Big Data is often defined as having the characteristics of the “three V’s”—large volume, high velocity and variety. While massive volume is the common association for Big Data, the need to take action on data arriving in near-real time and dealing with a large and changing variety in format and structure are equally defining for Big Data. In fact, any one of these characteristics present in data can be enough to create a Big Data scenario with the others often following soon after. The desire—and increasingly the necessity—to derive value from data that has the three V’s is the motivation behind the increased interest in Big Data.
While data science, statistical analysis, and machine learning have all enjoyed renewed attention and growth, the use of Big Data has truly been unlocked by underlying advances in distributed computing. This includes the development of software stacks that can stitch together computing clusters from inexpensive commodity hardware. Associated compilers and job schedulers make it possible to distribute a computing workload across such clusters. This puts the computations close to where the data is stored and aggregates many servers to get higher performance. These big data platforms were developed by companies such as Microsoft, Yahoo and Google for internal use, but have become available for public use through platforms like Azure Data Lake (ADL), Hadoop and Spark.
It comes as no surprise, then, that getting started with Big Data means an investment in building up a data platform based on these new technologies. At the enterprise system level, this means the introduction of a “data lake” in addition to the traditional data warehouse. The data lake is based on the concept of storing a wide variety of data types on a very large scale and in their original formats. Unlike the data warehouse model, data is first captured without any cleaning or formatting, and is used with a late-binding schema. This kind of architecture requires the adoption of the new software platforms, ADL, Hadoop or Spark. For the data developer, it means having to learn new programming models and languages while dealing with more complex execution and debugging situations.
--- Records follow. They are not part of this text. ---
/-- A SCAN reads what is left of the track at ZTB_PTPOS, in READY with nothing else to do: no media command
has been fetched for IDLE ms, the mirror has no work, and the duty of this second is not used up. -/
def scanOk (s : State) (p : RunPlan) : Bool :=
  let r := rd64 s Reg.ZTB_PTPOS
  bit s Reg.ZTB_PTCTL 0 && mode s == Mode.ready && mediaIdle s (getF s Reg.ZTB_PTCTL 16 16) && !mirrorWork s
    && decide (patrolUsed s < dutyWindow / 100 * getF s Reg.ZTB_PTCTL 8 8)
    && p.zoned == !r.testBit 63 && patrolPlace s == some (p.surface.val, p.track.toNat)
    && (!p.zoned || (p.zone.toNat == bitsOf r 0 20 && patrolZone s p.zone.toNat
        && readBelow s p p.track.toNat p.first.toNat p.count.toNat))
    && p.first.toNat == s.ztb.ptDone && p.tcount.toNat == 0
    && decide (0 < p.count.toNat ∧ p.first.toNat + p.count.toNat ≤ trackSpt s p.surface p.track.toNat)
    && patrolStops s p (p.first.toNat + p.count.toNat)

/-- What each operation needs beyond `planServed` and the budget. -/
def planOk (s : State) (p : RunPlan) : Bool :=
  match p.op.val with
  | 1 => readOk s p
  | 2 => pairedOk s p
  | 3 => !bit s Reg.ZTB_WPSTS 0 && mayWrite s p && writePlaced s p && trailPlaced s p
  | 4 => tailOk s p
  | 5 => reloadPlaced s p
  | 6 => scanOk s p
  | 8 => mayWrite s p
  | _ => true

/-! ## Building (R82, R133, R135) -/

/-- Word 0 of a plan's descriptor. -/
def planWord0 (s : State) (p : RunPlan) : Nat :=
  p.op.val + 2 ^ 8 * p.ctx.val + 2 ^ 12 * surfaceHead s p.surface + 2 ^ 16 * p.surface.val
    + 2 ^ 21 * ((planBand s p).map Prod.fst).getD 0 + (if p.aftseek then 2 ^ 27 else 0)
    + (if p.spec then 2 ^ 28 else 0)

/-- The head-band entry of a plan. -/
def planHeadBand (s : State) (p : RunPlan) : Nat :=
  headBand s (planSeq s p) (surfaceHead s p.surface) ((planBand s p).map Prod.fst |>.getD 0)

/-- Words 0 to 11 of a plan's descriptor. -/
def planWords (s : State) (p : RunPlan) : List Nat :=
  let h := planHeadBand s p
  [ planWord0 s p, p.track.toNat, p.first.toNat + 2 ^ 10 * p.count.toNat,
    p.tfirst.toNat + 2 ^ 10 * p.tcount.toNat + 2 ^ 20 * guardMode s,
    sram16 s (h + 0x10) + 2 ^ 16 * sram16 s (h + 0x12),
    p.zone.toNat + (if p.zoned then 2 ^ 31 else 0),
    4 * p.bufl.toNat, 8 * p.ftab.toNat, 4 * p.res.toNat, p.tag.toNat, p.target.toNat, p.arg.toNat ]

/-- Store 32-bit words from SRAM offset `a` upward. -/
def putWords (a : Nat) : List Nat → State → State
  | [], s => s
  | w :: l, s => putWords (a + 4) l (sramPut32 s a w)

/-- Store frame-table entries from SRAM offset `a` upward. -/
def putEntries (a : Nat) : List Nat → State → State
  | [], s => s
  | e :: l, s => putEntries (a + 8) l (sramPut64 s a e)

/-- The frame-table entries of `n` sectors from sector `k` of track `t` of surface `f`. -/
def frameTable (s : State) (f t k n : Nat) : List Nat :=
  match bandOfTrack s f t with
  | some e => (List.range n).map fun i => frameEntry s e t ((k + i) % btSpt e)
  | none => List.replicate n 0

/-- The retained buffers of a plan's trailing sectors; a sector that is not retained has none, and
its list entry is 0. -/
def trailBufs (s : State) (p : RunPlan) : List Nat :=
  let spt := trackSpt s p.surface (planTrail p)
  (List.range p.tcount.toNat).map fun j =>
    match zonePhys s p.zone.toNat (planTrail p) ((p.tfirst.toNat + j) % spt) with
    | some i => (((workAt s p.zone.toNat).tail.find? fun t => t.phys == i).bind TailSector.buf).getD 0
    | none => 0

/-- The buffer list of a plan: retained data for writes and verifies, else the buffers chosen. -/
def planBufs (s : State) (p : RunPlan) : List Nat :=
  let own := p.bufs.map BitVec.toNat
  if p.op.val = 3 ∨ convVerify p then ((planRetained s p).getD own).take p.count.toNat ++ trailBufs s p
  else if p.op.val = 4 then trailBufs s p
  else own

/-- Build a plan's descriptor, buffer list and frame table, and post it. -/
def buildPlan (p : RunPlan) (s : State) : State :=
  let q := planSeq s p
  let d := 64 * p.desc.toNat
  let bufs := planBufs s p
  let frames := frameTable s p.surface p.track.toNat p.first.toNat p.count.toNat
    ++ frameTable s p.surface (planTrail p) p.tfirst.toNat p.tcount.toNat
  let words := planWords s p
  let s := putWords (4 * p.bufl.toNat) bufs s
  let s := putEntries (8 * p.ftab.toNat) frames s
  enqueue q p.ctx d false (putWords d words s)

/-- The first zone from `z` on that patrol reads. -/
def nextPatrolZone (s : State) (z : Nat) : Option Nat :=
  ((List.range (numZones s - z)).find? fun i => patrolZone s (z + i)).map (z + ·)

/-- The lap ends (R496), and the next starts at the first conventional track. -/
def lapEnds (s : State) : State :=
  let s := wrN s Reg.ZTB_PTLAP (rdN s Reg.ZTB_PTCUR)
  let s := wrN (wrapInc s Reg.ZTB_PTLAPS) Reg.ZTB_PTCUR 0
  wr64 (evt Reg.ZTB_AREVT 0 s) Reg.ZTB_PTPOS (2 ^ 63)

/-- Patrol goes to the first zone from `z` on that it reads; a zone left out sets SKIP. -/
def patrolTo (z : Nat) (s : State) : State :=
  match nextPatrolZone s z with
  | some y =>
    let s := if y = z then s else setBit s Reg.ZTB_PTSTS 2 true
    wr64 s Reg.ZTB_PTPOS y
  | none => lapEnds (if z < numZones s then setBit s Reg.ZTB_PTSTS 2 true else s)

/-- Patrol goes to the first conventional track from index `i` on whose actuator serves. R492 names zones
alone among what a lap leaves out: DESIGN CHOICE (log entry 72), so does a track that cannot be reached. -/
def patrolConv (i : Nat) (s : State) : State :=
  let reach (k : Nat) : Bool := match convIndexPlace (numSurfaces s) (convEntries s) (i + k) with
    | some (f, _) => usable s (surfaceAct s f)
    | none => false
  match (List.range (convTracks s - i)).find? reach with
  | some k => wr64 (if k = 0 then s else setBit s Reg.ZTB_PTSTS 2 true) Reg.ZTB_PTPOS (i + k + 2 ^ 63)
  | none => patrolTo 0 (if i < convTracks s then setBit s Reg.ZTB_PTSTS 2 true else s)

/-- Patrol leaves a track at ZTB_PTPOS that it does not read any more. -/
def patrolMoves (s : State) : State :=
  let r := rd64 s Reg.ZTB_PTPOS
  if r.testBit 63 then patrolConv (bitsOf r 0 24) s
  else if patrolZone s (bitsOf r 0 20) && decide (bitsOf r 32 16 < patrolTracks s (bitsOf r 0 20)) then s
  else patrolTo (bitsOf r 0 20) (modZtb s fun t => { t with ptDone := 0 })

/-- BUILDER_ISSUE: the builder issues a plan when every rule allows it; a run over the retention
budget waits, with RETFULL. -/
def issue (p : RunPlan) (s : State) : State :=
  let s := if p.op.val == 6 && bit s Reg.ZTB_PTCTL 0 then patrolMoves s else s
  if !planServed s p || !planOk s p then s
  else if p.op.val == 3 && !budgetOk s p then evt Reg.ZTB_WPEVT 6 s
  else buildPlan p s

def execBuilderIssue (plan : RunPlan) (s : State) : Host.Outcome State Fault Refusal :=
  .next (issue plan s)

/-- WRITE_REISSUE: an inhibited run is issued again from its first sector that did not complete, once
the Sluice's conditions on its slot hold again (R120); its target is checked when it is programmed. -/
def reissue (p : RunPlan) (s : State) : State :=
  let n := ctxSlot (planSeq s p) p.ctx
  if p.op.val = 3 ∧ p.ctx.val < 4 ∧ (wgConds.filter (· != 5)).all (sluHolds s n) = true then issue p s else s

def execWriteReissue (plan : RunPlan) (s : State) : Host.Outcome State Fault Refusal :=
  .next (reissue plan s)

/-- TAIL_VERIFY_TRIGGER: a tail verify is issued where one is due (R107). -/
def tailTrigger (p : RunPlan) (s : State) : State := if p.op.val = 4 then issue p s else s

def execTailVerifyTrigger (plan : RunPlan) (s : State) : Host.Outcome State Fault Refusal :=
  .next (tailTrigger plan s)

/-! ## The write guard mode (R116, R118) -/

/-- WGUARD_WRITE: a write to SLU_WGUARD; 3 is ignored. -/
def wguardWrite (v : Nat) (s : State) : State :=
  let m := bitsOf v 0 2
  if m = 3 then s else
  let s := wrN s Reg.SLU_WGUARD m
  setBit (modZtb s fun t => { t with guardReq := m }) Reg.ZTB_WPSTS 0 (m != guardMode s)

def execWguardWrite (value : Word) (s : State) : Host.Outcome State Fault Refusal :=
  .next (busOk (wguardWrite value.toNat s))

/-- A descriptor is a WRITE_RUN, a TAIL_VERIFY or a conventional verify. -/
def guarded (s : State) (d : Nat) : Bool :=
  let op := bitsOf (sram32 s d) 0 8
  op == 3 || op == 4 || (op == 1 && !(sram32 s (d + 20)).testBit 31 && (sram32 s (d + 44)).testBit 0)

/-- Some context holds or runs a guarded operation. -/
def guardedOps (s : State) : Bool :=
  (List.range 10).any fun i =>
    let c := ctxAt s (i / 5) (i % 5)
    (c.busy && guarded s c.desc) || c.queue.any fun d => guarded s d.offset

/-- WGUARD_TAKES_EFFECT. -/
def wguardEffect (s : State) : State :=
  if bit s Reg.ZTB_WPSTS 0 && !guardedOps s then
    sluAll (setF (setBit s Reg.ZTB_WPSTS 0 false) Reg.ZTB_WPSTS 1 2 s.ztb.guardReq)
  else s

def execWguardTakesEffect (s : State) : Host.Outcome State Fault Refusal := .next (wguardEffect s)

/-- OPACK: the oldest opened zone is acknowledged; another number is ignored (R125). -/
def opack (z : Nat) (s : State) : State :=
  match s.ztb.oppend with
  | [] => s
  | y :: l =>
    if y ≠ z then s else
    let s := showOppend (modZtb s fun t => { t with oppend := l })
    updateCptr z (modWork z (fun w => { w with waitOpen := l.contains z }) s)

def execOpack (zone : BitVec 20) (s : State) : Host.Outcome State Fault Refusal :=
  .next (busOk (opack zone.toNat s))

/-- RETPEAK_WRITE. -/
def execRetpeakWrite (_value : Word) (s : State) : Host.Outcome State Fault Refusal :=
  .next (busOk (wrN s Reg.ZTB_RETPEAK (getF s Reg.ZTB_RETUSE 0 16)))

/-! ## Zone recovery (R126) -/

/-- RCMD: a write to ZTB_RCMD. -/
def rcmd (v : Nat) (s : State) : State :=
  let z := bitsOf v 0 20
  if !v.testBit 31 || bit s Reg.ZTB_RCSTS 0 || !ztbEn s then s
  else if numZones s ≤ z then wrN s Reg.ZTB_RCSTS (2 * 1)
  else if zState s z = zOffline ∨ zState s z = zReadOnly then wrN s Reg.ZTB_RCSTS (2 * 2)
  else modZtb (wrN s Reg.ZTB_RCSTS 1) fun t => { t with recovery := some ⟨z⟩ }

def execRcmd (value : Word) (s : State) : Host.Outcome State Fault Refusal :=
  .next (busOk (rcmd value.toNat s))

/-- Physical index `p` is in one of the ranges. -/
def inRanges (l : List (Nat × Nat)) (p : Nat) : Bool := l.any fun r => decide (r.1 ≤ p ∧ p < r.2)

/-- The probe of track `t` reads clean: its first sector that is not in the slip list. -/
def probeClean (s : State) (z : Nat) (clean : List (Nat × Nat)) (t : Nat) : Bool :=
  match (List.range (trackSpt s (zoneSurface s z) t)).findSome? fun k =>
      (sectorOffset s z t k).map fun _ => k with
  | some k => (zonePhys s z t k).any (inRanges clean)
  | none => false

/-- Bisection on probes: the last track from `lo` to `hi` that the probes find written. -/
def lastGood (good : Nat → Bool) : Nat → Nat → Nat → Nat
  | 0, lo, _ => lo
  | n + 1, lo, hi =>
    if hi ≤ lo then lo else
    let mid := (lo + hi + 1) / 2
    if good mid then lastGood good n mid hi else lastGood good n lo (mid - 1)

/-- The last data track of zone `z`. -/
def lastDataTrack (s : State) (z : Nat) : Nat :=
  ((zonePlace s z (zoneToPhys s z (zcap s - 1))).map Prod.fst).getD (zoneFirstTrack s z)

/-- The logical offsets of track `t` of zone `z` below its capacity, in order. -/
def trackOffsets (s : State) (z t : Nat) : List Nat :=
  (List.range (trackSpt s (zoneSurface s z) t)).filterMap fun k =>
    (sectorOffset s z t k).filter fun o => decide (o < zcap s)

/-- The longest run of clean sectors so far, as its length and the offset after its end, from offsets in
order; `n` sectors before the first of them read clean. -/
def longestRun (good : Nat → Bool) : List Nat → Nat → Nat × Nat → Nat × Nat
  | [], _, best => best
  | o :: l, n, best =>
    if good o then longestRun good l (n + 1) (if best.1 < n + 1 then (n + 1, o + 1) else best)
    else longestRun good l 0 best

/-- The offset that a recovery finds: the end of the longest clean run on the last written track and the
one before it. Of runs of one length the first counts: DESIGN CHOICE (log entry 19). -/
def recoveredOffset (s : State) (z : Nat) (clean : List (Nat × Nat)) : Nat :=
  let first := zoneFirstTrack s z
  let lo := lastGood (probeClean s z clean) 32 first (lastDataTrack s z)
  let offs := (if lo = first then [] else trackOffsets s z (lo - 1)) ++ trackOffsets s z lo
  (longestRun (fun o => inRanges clean (zoneToPhys s z o)) offs 0 (0, 0)).2

/-- Recovery ends with the zone in a state, its pointers at `c`. -/
def recovered (z st code c : Nat) (s : State) : State :=
  let s := setTailu z (st == zClosed) (setRptr z c (setCptr z c s))
  let s := modWork z (fun w => { w with assignEnd := c }) s
  evt Reg.ZTB_WPEVT 9 (wrN (setZoneState z st s) Reg.ZTB_RCSTS (2 ^ 14 * c + 2 ^ 4 * code))

/-- RCVDONE: the zone takes the state and pointers that the probes and the reads found. -/
def rcvdone (media : Bool) (clean : List (Nat × Nat)) (s : State) : State :=
  match s.ztb.recovery with
  | none => s
  | some r =>
    let z := r.zone
    let s := modZtb s fun t => { t with recovery := none }
    if media then evt Reg.ZTB_WPEVT 9 (wrN s Reg.ZTB_RCSTS (2 * 3))
    else if !probeClean s z clean (zoneFirstTrack s z) then recovered z zEmpty 0 0 s
    else
      let c := recoveredOffset s z clean
      if c = zcap s then recovered z zFull 2 c s else recovered z zClosed 1 c s

def execRcvdone (media : Bool) (clean : List (BitVec 20 × BitVec 20)) (s : State) :
    Host.Outcome State Fault Refusal :=
  .next (rcvdone media (clean.map fun r => (r.1.toNat, r.2.toNat)) s)

/-! ## Track operations on their slots (R82, R92, R134) -/

/-- Context `x` of sequencer `q` runs operation `op`. -/
def runsOp (s : State) (q x op : Nat) : Bool := (ctxAt s q x).phase == .run && descOp s q x == op

/-- The angle of the first preamble bit of frame-table entry `i`. -/
def ftabStart (s : State) (q x i : Nat) : Nat := bitsOf (sram64 s (dFtab s q x + 8 * i)) 0 22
Fortunately, Big Data systems have already come a long way. Let’s say you want to build a product recommendation system with information collected from the online shopping site you operate. Your plan is to send e-mails to shoppers to promote new products based on previous shopping patterns. You might also want to recommend products while the customer is shopping on the site based on what other customers did. Both scenarios fit well with Big Data techniques. Until recently you’d have to start by selecting a particular Big Data stack, designing and procuring the cluster hardware, installing and tuning the software, and then you could start to develop the code for collecting, aggregating, and processing the data you have. Based on your investment, you would likely feel locked into the particular hardware and software stack you chose.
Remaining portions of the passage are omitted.